Annual Report Summary

GKN Driveline (India) Limited - 37th Annual Report Summary (2021-22)

The 37th Annual General Meeting will be held on September 29, 2022, at the registered office in Faridabad, Haryana.

Ordinary Business:

  • Adoption of Audited Financial Statements for the year ending March 31, 2022
  • Re-appointment of Mr. Anthony Bell as director, who is retiring.
  • Confirmation of an interim dividend of INR 62 per share as final dividend for FY 2021-2022.

Special Business:

  • Re-appointment and revision in remuneration of Mr. Sanjay Katyal, Managing Director. His basic salary will be Rs. 40,13,160 per annum, plus benefits like HRA (Rs. 24,07,896 p.a.), medical reimbursement (Rs. 15,000 p.a.), LTC, telephone expenses (Rs. 64,000 p.a.), provident fund (Rs. 4,81,584 p.a.), superannuation (Rs. 6,01,980 p.a.), and other allowances. Bonus as INR 12,82,192 for 2021 performance.
  • Revision in remuneration of Mr.

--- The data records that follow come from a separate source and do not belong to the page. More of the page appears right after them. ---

-- ==== Sys2Proof/Word.lean ====
section
/-! DEFINITION. The word types of the unit: 32-bit words, binary32 values held in a word, bytes of a host bus. -/

namespace Sys2Proof

/-- A word of the command port: a command word, an operand word or a result word (30_encoding.md R80). -/
abbrev Word := BitVec 32

/-- A binary32 value held in a 32-bit word, bit 31 the sign, bits 30..23 the biased exponent,
bits 22..0 the fraction (00_scope.md R7). -/
abbrev F32 := BitVec 32

/-- A byte lane's content on a byte-addressed host bus (20_memory.md R63). -/
abbrev Byte := BitVec 8

end Sys2Proof
end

Madan Singh Sisodia, Executive Director. His basic salary will be Rs. 44,97,340 per annum, plus benefits like HRA (Rs. 26,98,404 p.a.), medical reimbursement (Rs. 15,000 p.a.), LTC, telephone expenses (Rs. 64,000 p.a.), provident fund (Rs. 5,39,676 p.a.), superannuation (Rs. 6,74,604 p.a.), and other allowances. Bonus as INR 16,13,345 for 2021 performance.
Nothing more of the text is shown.